There's an estimated 13,000 people currently enslaved in the UK and around 40million people world wide, over 3 times more people than at the height of the Atlantic slave trade. But please lets just ignore this and concentrate on something that happened hundreds of years ago.

MintyMabel · 06/06/2020 14:30

I felt a bit guilty about it today, which is a good thing as when we are upaet about the past, we can move to a better future.

Why would you need guilt or shame or anything else about something you had no part in, to make sure you are a good person in the future?

Handwringing about what part the nation you happen to live in now, did something really bad in the past is pointless. Be more concerned about what your country is doing now.

EmperorCovidula · 06/06/2020 14:30

I don’t think it’s fair to blame the English for the slave trade any more than it’s fair to hate Germans for nazism.

However it is important to recognise the continuing legacy of slavery and seek ways to use the privilege the Britain continues to enjoy as a result of its past to help the countries and people that continue to be disadvantaged as a result of that past.

Sure, England did start a slave trade (even if it did not invent slavery or the trans Atlantic slave trade) and it also ended one (and helped end others through political influence). It’s not about who started what because all those people are long dead. It’s about the injustice that we allow to exist in the world today and the people that actively perpetuate it.

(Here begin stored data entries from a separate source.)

-- ==== Sys2Proof/Laws/Exec.lean ====
section
/-! SUPPORT. What each instruction answers, over the shared operations, one lemma per constructor: a proof about exec
rewrites with these and cites the laws of the operations. -/

namespace Sys2Proof.Machine

variable (s : State)

@[simp] theorem exec_cls : exec .cls s = .next ((s.setDisplay Display.clear).setRender true) := rfl

@[simp] theorem exec_jp (nnn : Addr) : exec (.jp nnn) s = .next (s.setPc (nnn.setWidth 16)) := rfl

@[simp] theorem exec_seImm (x : Reg) (kk : Byte) : exec (.seImm x kk) s = .next (s.skipIf (s.reg x == kk)) := rfl

@[simp] theorem exec_sneImm (x : Reg) (kk : Byte) : exec (.sneImm x kk) s = .next (s.skipIf (s.reg x != kk)) := rfl

@[simp] theorem exec_seReg (x y : Reg) : exec (.seReg x y) s = .next (s.skipIf (s.reg x == s.reg y)) := rfl

@[simp] theorem exec_ldImm (x : Reg) (kk : Byte) : exec (.ldImm x kk) s = .next (s.setReg x kk) := rfl

@[simp] theorem exec_addImm (x : Reg) (kk : Byte) : exec (.addImm x kk) s = .next (s.setReg x (s.reg x + kk)) := rfl

@[simp] theorem exec_ldReg (x y : Reg) : exec (.ldReg x y) s = .next (s.setReg x (s.reg y)) := rfl

@[simp] theorem exec_orReg (x y : Reg) : exec (.orReg x y) s = .next (s.setLogic x (s.reg x ||| s.reg y)) := rfl

@[simp] theorem exec_andReg (x y : Reg) : exec (.andReg x y) s = .next (s.setLogic x (s.reg x &&& s.reg y)) := rfl

@[simp] theorem exec_xorReg (x y : Reg) : exec (.xorReg x y) s = .next (s.setLogic x (s.reg x ^^^ s.reg y)) := rfl

@[simp] theorem exec_addReg (x y : Reg) :
    exec (.addReg x y) s = .next (s.setResultFlag x (s.reg x + s.reg y) (carryFlag (s.reg x) (s.reg y))) := rfl

@[simp] theorem exec_subReg (x y : Reg) :
    exec (.subReg x y) s = .next (s.setResultFlag x (s.reg x - s.reg y) (noBorrowFlag (s.reg x) (s.reg y))) := rfl

@[simp] theorem exec_shr (x y : Reg) :
    exec (.shr x y) s = .next (s.setResultFlag x (s.shiftSource x y >>> 1) (shiftedOutLow (s.shiftSource x y))) := rfl

@[simp] theorem exec_subnReg (x y : Reg) :
    exec (.subnReg x y) s = .next (s.setResultFlag x (s.reg y - s.reg x) (noBorrowFlag (s.reg y) (s.reg x))) := rfl

@[simp] theorem exec_shl (x y : Reg) :
    exec (.shl x y) s = .next (s.setResultFlag x (s.shiftSource x y <<< 1) (shiftedOutHigh (s.shiftSource x y))) := rfl

@[simp] theorem exec_sneReg (x y : Reg) : exec (.sneReg x y) s = .next (s.skipIf (s.reg x != s.reg y)) := rfl

@[simp] theorem exec_ldI (nnn : Addr) : exec (.ldI nnn) s = .next (s.setI (nnn.setWidth 16)) := rfl

@[simp] theorem exec_jpOffset (nnn : Addr) (x : Reg) :
    exec (.jpOffset nnn x) s = .next (s.setPc (s.offsetTarget nnn x)) := rfl

@[simp] theorem exec_rnd (x : Reg) (kk : Byte) :
    exec (.rnd x kk) s = .next ((s.setReg x (s.rand &&& kk)).nextDraw) := rfl

@[simp] theorem exec_drw (x y : Reg) (n : Fin 16) :
    exec (.drw x y n) s = .next (((s.setDisplay (s.drawSprite (s.spriteColumn x) (s.spriteRow y) n.val).1).setReg VF
      (flagByte (s.drawSprite (s.spriteColumn x) (s.spriteRow y) n.val).2)).setRender true) := rfl

@[simp] theorem exec_skp (x : Reg) : exec (.skp x) s = .next (s.skipIf (s.key (lowNibble (s.reg x)))) := rfl

@[simp] theorem exec_sknp (x : Reg) : exec (.sknp x) s = .next (s.skipIf (!s.key (lowNibble (s.reg x)))) := rfl

@[simp] theorem exec_readDT (x : Reg) : exec (.readDT x) s = .next (s.setReg x s.DT) := rfl

@[simp] theorem exec_waitKey (x : Reg) : exec (.waitKey x) s = .next (s.waitForKey x) := rfl

@[simp] theorem exec_setDT (x : Reg) : exec (.setDT x) s = .next (s.setDT (s.reg x)) := rfl

@[simp] theorem exec_setST (x : Reg) : exec (.setST x) s = .next (s.setST (s.reg x)) := rfl

@[simp] theorem exec_addI (x : Reg) : exec (.addI x) s = .next (s.addToI x) := rfl

@[simp] theorem exec_ldFont (x : Reg) : exec (.ldFont x) s = .next (s.setI (glyphAddr (s.reg x))) := rfl

@[simp] theorem exec_storeBcd (x : Reg) :
    exec (.storeBcd x) s = .next (s.storeBytes (s.blockAddr 0) (bcdDigits (s.reg x))) := rfl

@[simp] theorem exec_storeRegs (x : Reg) :
    exec (.storeRegs x) s = .next ((s.storeBytes (s.blockAddr 0) (s.regsUpTo x)).setI (s.blockNextI x)) := rfl

@[simp] theorem exec_loadRegs (x : Reg) :
    exec (.loadRegs x) s = .next ((s.setRegs (s.regsLoaded x)).setI (s.blockNextI x)) := rfl

/-- A call below 16 entries pushes the advanced `pc` and jumps (R82). -/
theorem exec_call_of_lt (nnn : Addr) (h : s.sp.val < 16) : exec (.call nnn) s =
    .next ((s.setStack (s.stack.set s.sp.val s.pc h) ⟨s.sp.val + 1, Nat.succ_lt_succ h⟩).setPc (nnn.setWidth 16)) := by
  simp only [exec, execCall, s.push_of_lt s.pc h]

/-- A call with 16 entries raises StackOverflow (R82, R152). -/
theorem exec_call_of_full (nnn : Addr) (h : s.sp.val = 16) : exec (.call nnn) s = .next (s.raise .stackOverflow) := by
  simp only [exec, execCall, (s.push_eq_none s.pc).2 h]

/-- A return with entries pops into `pc` (R80). -/
theorem exec_ret_of_pos (h : 0 < s.sp.val) : ∃ lt : s.sp.val - 1 < 16, exec .ret s =
    .next ((s.setStack s.stack ⟨s.sp.val - 1, Nat.lt_succ_of_lt lt⟩).setPc s.stack[s.sp.val - 1]) := by
  obtain ⟨w, t, hp⟩ := s.pop_of_pos h
  obtain ⟨-, lt, rfl, rfl⟩ := s.pop_some hp
  exact ⟨lt, by simp only [exec, execRet, hp]⟩

/-- A return with an empty stack raises StackUnderflow (R80, R153). -/
theorem exec_ret_of_empty (h : s.sp.val = 0) : exec .ret s = .next (s.raise .stackUnderflow) := by
  simp only [exec, execRet, (s.pop_eq_none).2 h]

/-- Every instruction answers a next state; this says which operation made it for the two that can fault. -/
theorem exec_call_cases {nnn : Addr} {t : State} (h : exec (.call nnn) s = .next t) :
    (s.sp.val = 16 ∧ t = s.raise .stackOverflow) ∨ ∃ lt : s.sp.val < 16,
      t = (s.setStack (s.stack.set s.sp.val s.pc lt) ⟨s.sp.val + 1, Nat.succ_lt_succ lt⟩).setPc (nnn.setWidth 16) := by
  by_cases lt : s.sp.val < 16
  · rw [exec_call_of_lt s nnn lt] at h
    exact .inr ⟨lt, by simpa using h.symm⟩
  · have full : s.sp.val = 16 := by have : s.sp.val < 17 := s.sp.isLt; omega
    rw [exec_call_of_full s nnn full] at h
    exact .inl ⟨full, by simpa using h.symm⟩

/-- The same for the return. -/
theorem exec_ret_cases {t : State} (h : exec .ret s = .next t) :
    (s.sp.val = 0 ∧ t = s.raise .stackUnderflow) ∨ ∃ (_ : 0 < s.sp.val) (lt : s.sp.val - 1 < 16),
      t = (s.setStack s.stack ⟨s.sp.val - 1, Nat.lt_succ_of_lt lt⟩).setPc s.stack[s.sp.val - 1] := by
  by_cases pos : 0 < s.sp.val
  · obtain ⟨lt, he⟩ := exec_ret_of_pos s pos
    rw [he] at h
    exact .inr ⟨pos, lt, by simpa using h.symm⟩
  · have empty : s.sp.val = 0 := by omega
    rw [exec_ret_of_empty s empty] at h
    exact .inl ⟨empty, by simpa using h.symm⟩

end Sys2Proof.Machine
end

SuckingDieselFella · 06/06/2020 14:31

@Abraid2

The Queen apologised to the Irish on a state visit. Quite right too.
Have the Irish government apologised for refusing to extradite republican terrorists or for the funding these terrorists received from Irish citizens? Or for the atrocities committed in the name of 'Ireland'?

Many victims of terrorism and their families would appreciate an apology, I'm sure.

Jangirl2018 · 06/06/2020 14:32

@Chiochan

Jangirl2018 your childish attempts at bullying are creeping me out

I honestly couldn’t give a fuck. If you think calling out racism is ‘childish’ and ‘bullying’ then perhaps you need to be reported to.

garino · 06/06/2020 14:32

What is distant? Would it be ok for a German person to say that in relation to the Holocaust in a 100 years time?

Yes. I am Jewish and I don't blame modern Germans for what their ancestors did. My best friend is German and they are some of my favourite people. I would be even less inclined to blame German people in 100 years time.